But would it be fine i am getting asus v for 13.5k and gene-z for 14.5 k 1k difference is there. But Not a huge overclock fan. But decent with optimal performance.

Any online site with good price with many payment option.


----------



## d6bmg (Oct 23, 2011)

No, its still 12.1K @itwares.

Link: TheITWares - One Stop for all Gizmos!ASUS Maximus IV Gene-Z LGA 1155 Intel Z68 HDMI SATA 6Gb/s USB 3.0 Micro ATX Intel Motherboard

So, Did I miss something here?


----------



## topgear (Oct 24, 2011)

^^ nice find - I thought it was around ~13k - thanks for this anyway 

@ macho84 - get the gene-z without any second thought - it has top notch build quality with some great features and at only 12.1k it's the the real deal for any Z68 buyers ( and OCers ) out there


----------



## macho84 (Oct 24, 2011)

*Noctua C14 OR D14*

Hi guys let me know which is cooler and last longer. 

My spec is i am getting asus p8z68 v and Intel i5 2500k with 8gb gskill 2133 ram. 

My case is nzxt gamma. I checked the spec and i had enough room i believe. But wondering is that extra 1300 for c14 is worth. Also it weighs less 100 grams when compared to d14 but had low profile and high profile mode.

My one concern is d14@4k and C14@5200k . Which makes me to think twice.

I dont want to end up removing existing fans if i need to insall the cooler. definitely if i go for c14 side 120mm fan is waste As its pushing to the side if i use the top fan. But i felt c14 is less bulkier and more concerned on the weighing side. as one side the heat pipes are popping.
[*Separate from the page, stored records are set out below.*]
-- ==== Sys2Proof/Laws/KeptRecovery.lean ====
section
/-! SUPPORT. Laws/KeptRecovery.lean: each operation of Machine/Recovery.lean keeps the queue and the invariant. -/
namespace Sys2Proof.Machine

theorem cmdAbortCollective_kept {qu : List Instr} {F : Nat} {o : State} {w : Nat} {s : State} (hF : 0x10000004409 ||| F = F) (hk : State.Kept qu F o s) : State.Kept qu F o (cmdAbortCollective w s) := by
  unfold cmdAbortCollective
  extract_lets +onlyGivenNames v80
  clear_value v80
  extract_lets +onlyGivenNames v79
  clear_value v79
  refine State.kept_ite (fun _ => ?_) (fun _ => ?_)
  · refine State.refuse_kept (sub_of hF rfl) ?_
    with_reducible assumption
  · refine State.kept_ite (fun _ => ?_) (fun _ => ?_)
    · refine State.refuse_kept (sub_of hF rfl) ?_
      with_reducible assumption
    · refine State.kept_ite (fun _ => ?_) (fun _ => ?_)
      · refine State.planRefused_kept (sub_of hF rfl) ?_
        with_reducible assumption
      · extract_lets +onlyGivenNames v75
        clear_value v75
        refine State.onClp_kept (sub_of hF rfl) ?_
        with_reducible assumption

theorem execAbortCollective_kept {qu : List Instr} {F : Nat} {o : State} {c : HostCmd} {s : State} (hF : 0x10100004409 ||| F = F) (hk : State.Kept qu F o s) : Runs qu F o (execAbortCollective c s) := by
  unfold execAbortCollective
  refine runs_next ?_
  refine State.issue_kept (sub_of hF rfl) ?_ ?_
  · with_reducible assumption
  · intro x78 s77 h76
    refine cmdAbortCollective_kept (sub_of hF rfl) ?_
    with_reducible assumption

theorem State.gotAbortReq_kept {qu : List Instr} {F : Nat} {o : State} {s : State} {src : Addr} {m : KMsg} (hF : 0x4441 ||| F = F) (hk : State.Kept qu F o s) : State.Kept qu F o (State.gotAbortReq s src m) := by
  unfold State.gotAbortReq
  extract_lets +onlyGivenNames v80
  clear_value v80
  extract_lets +onlyGivenNames v79
  clear_value v79
  refine State.kept_ite (fun _ => ?_) (fun _ => ?_)
  · with_reducible assumption
  · refine State.kept_ite (fun _ => ?_) (fun _ => ?_)
    · refine State.tell_kept (sub_of hF rfl) ?_
      with_reducible assumption
    · refine State.progress_kept (sub_of hF rfl) ?_
      refine State.startAbort_kept (sub_of hF rfl) ?_
      with_reducible assumption

theorem execAbortReq_kept {qu : List Instr} {F : Nat} {o : State} {port : Nat} {p : Packet} {s : State} (hF : 0x1001000024579 ||| F = F) (hk : State.Kept qu F o s) : Runs qu F o (execAbortReq port p s) := by
  unfold execAbortReq
  refine runs_next ?_
  refine State.takeMsg_kept (sub_of hF rfl) ?_ ?_
  · with_reducible assumption
  · intro s78 x77 x76 h75
    refine State.gotAbortReq_kept (sub_of hF rfl) ?_
    with_reducible assumption

theorem State.gotRecoverReq_kept {qu : List Instr} {F : Nat} {o : State} {s : State} {src : Addr} {m : KMsg} (hF : 0x4441 ||| F = F) (hk : State.Kept qu F o s) : State.Kept qu F o (State.gotRecoverReq s src m) := by
  unfold State.gotRecoverReq
  split
  · with_reducible assumption
  · extract_lets +onlyGivenNames v79
    clear_value v79
    refine State.progress_kept (sub_of hF rfl) ?_
    refine State.headRequest_kept (sub_of hF rfl) ?_
    with_reducible assumption

theorem execRecoverReq_kept {qu : List Instr} {F : Nat} {o : State} {port : Nat} {p : Packet} {s : State} (hF : 0x1001000024579 ||| F = F) (hk : State.Kept qu F o s) : Runs qu F o (execRecoverReq port p s) := by
  unfold execRecoverReq
  refine runs_next ?_
  refine State.takeMsg_kept (sub_of hF rfl) ?_ ?_
  · with_reducible assumption
  · intro s78 x77 x76 h75
    refine State.gotRecoverReq_kept (sub_of hF rfl) ?_
    with_reducible assumption

theorem State.gotRecoverClear_kept {qu : List Instr} {F : Nat} {o : State} {s : State} {_src : Addr} {m : KMsg} (hF : 0x10000004cc9 ||| F = F) (hk : State.Kept qu F o s) : State.Kept qu F o (State.gotRecoverClear s _src m) := by
  unfold State.gotRecoverClear
  extract_lets +onlyGivenNames v80
  clear_value v80
  split
  · with_reducible assumption
  · refine State.kept_ite (fun _ => ?_) (fun _ => ?_)
    · refine State.kept_ite (fun _ => ?_) (fun _ => ?_)
      · with_reducible assumption
      · refine State.sendCleared_kept (sub_of hF rfl) ?_
        with_reducible assumption
    · refine State.kept_ite (fun _ => ?_) (fun _ => ?_)
      · with_reducible assumption
      · extract_lets +onlyGivenNames v76
        clear_value v76
        extract_lets +onlyGivenNames v75
        clear_value v75
        extract_lets +onlyGivenNames v74
        clear_value v74
        extract_lets +onlyGivenNames v73
        have hv73 : State.Kept qu F o v73 := by
          unfold v73
          refine State.onPlan_kept (sub_of hF rfl) ?_
          with_reducible assumption
        clear_value v73
        extract_lets +onlyGivenNames v72
        have hv72 : State.Kept qu F o v72 := by
          unfold v72
          refine State.countReg_kept (bit_of hF rfl) ?_
          refine State.clearPieces_kept (sub_of hF rfl) ?_
          with_reducible assumption
        clear_value v72
        extract_lets +onlyGivenNames v71
        have hv71 : State.Kept qu F o v71 := by
          unfold v71
          refine State.raise_kept (sub_of hF rfl) (bit_of hF rfl) ?_
          refine State.raiseIf_kept (sub_of hF rfl) (bit_of hF rfl) ?_
          with_reducible assumption
        clear_value v71
        extract_lets +onlyGivenNames v70
        have hv70 : State.Kept qu F o v70 := by
          unfold v70
          split
          · refine State.writeRemaps_kept (sub_of hF rfl) ?_
            with_reducible assumption
          · with_reducible assumption
        clear_value v70
        refine State.progress_kept (sub_of hF rfl) ?_
        refine State.tryCleared_kept (sub_of hF rfl) ?_
        with_reducible assumption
Kindly help me to decide which is best for my spec.

Thanks in advance.


----------



## macho84 (Oct 24, 2011)

Hi top help me with the heat sink which one should i go for c14@5.3k or d14@4k

Case is nzxt gamma.

Sry i had got Asus z68 v then only saw your reply. Its done now.


----------



## d6bmg (Oct 25, 2011)

*Re: Noctua C14 OR D14*

I highly doubt whether any of them will get into gamma without any space problem.


----------



## macho84 (Oct 25, 2011)

*Re: Noctua C14 OR D14*

So i cant install the heatsink in my gamma. I had 168mm as per nzxt case

As the hSF requires 160mm only

Just see this for your info. 
Nzxt gamma with Noctua d14


----------



## topgear (Oct 25, 2011)

^^ congrats on the mobo purchase 

go with D14 - @4k ( where ?? ) it's a steal and you'll be able to use it with gamma.


----------



## topgear (Oct 25, 2011)

*Re: Noctua C14 OR D14*

Where's D14 is only 4k ??

I say go with D14 though you will have to remove the side panel fan(s) - but still D14 worth it


----------



## d6bmg (Oct 25, 2011)

*Re: Noctua C14 OR D14*



> I say go with D14 though you will have to remove the side panel fan(s)



yes, this will be the problem... If you can sacrifice side fans then its ok.


----------



## macho84 (Oct 25, 2011)

actually its at 3.9k at bitflang.com. They are good but my bad luck i am not getting the gskill ddr3 2133 ram Until monday due to diwali fest. Not sure i had to wait a week for this ram. Why they dont have these good ram in stock. May be its costly and people rarely get it seems.


----------



## ico (Oct 25, 2011)

You did the right thing. I also prefer Asus P8Z68-V /Pro over Maximus IV Gene-Z. Both overclock the same. With Gene-Z you'd have only paid for the ROG branding and compromised on slots.


----------



## macho84 (Oct 25, 2011)

How is this cooler when compared to d14

NZXT HAVIK 140

Havik 140 review

which is better d14 or c14 . I can afford d14 but wondering c14 is a slight improvement for extra 1300 bugs.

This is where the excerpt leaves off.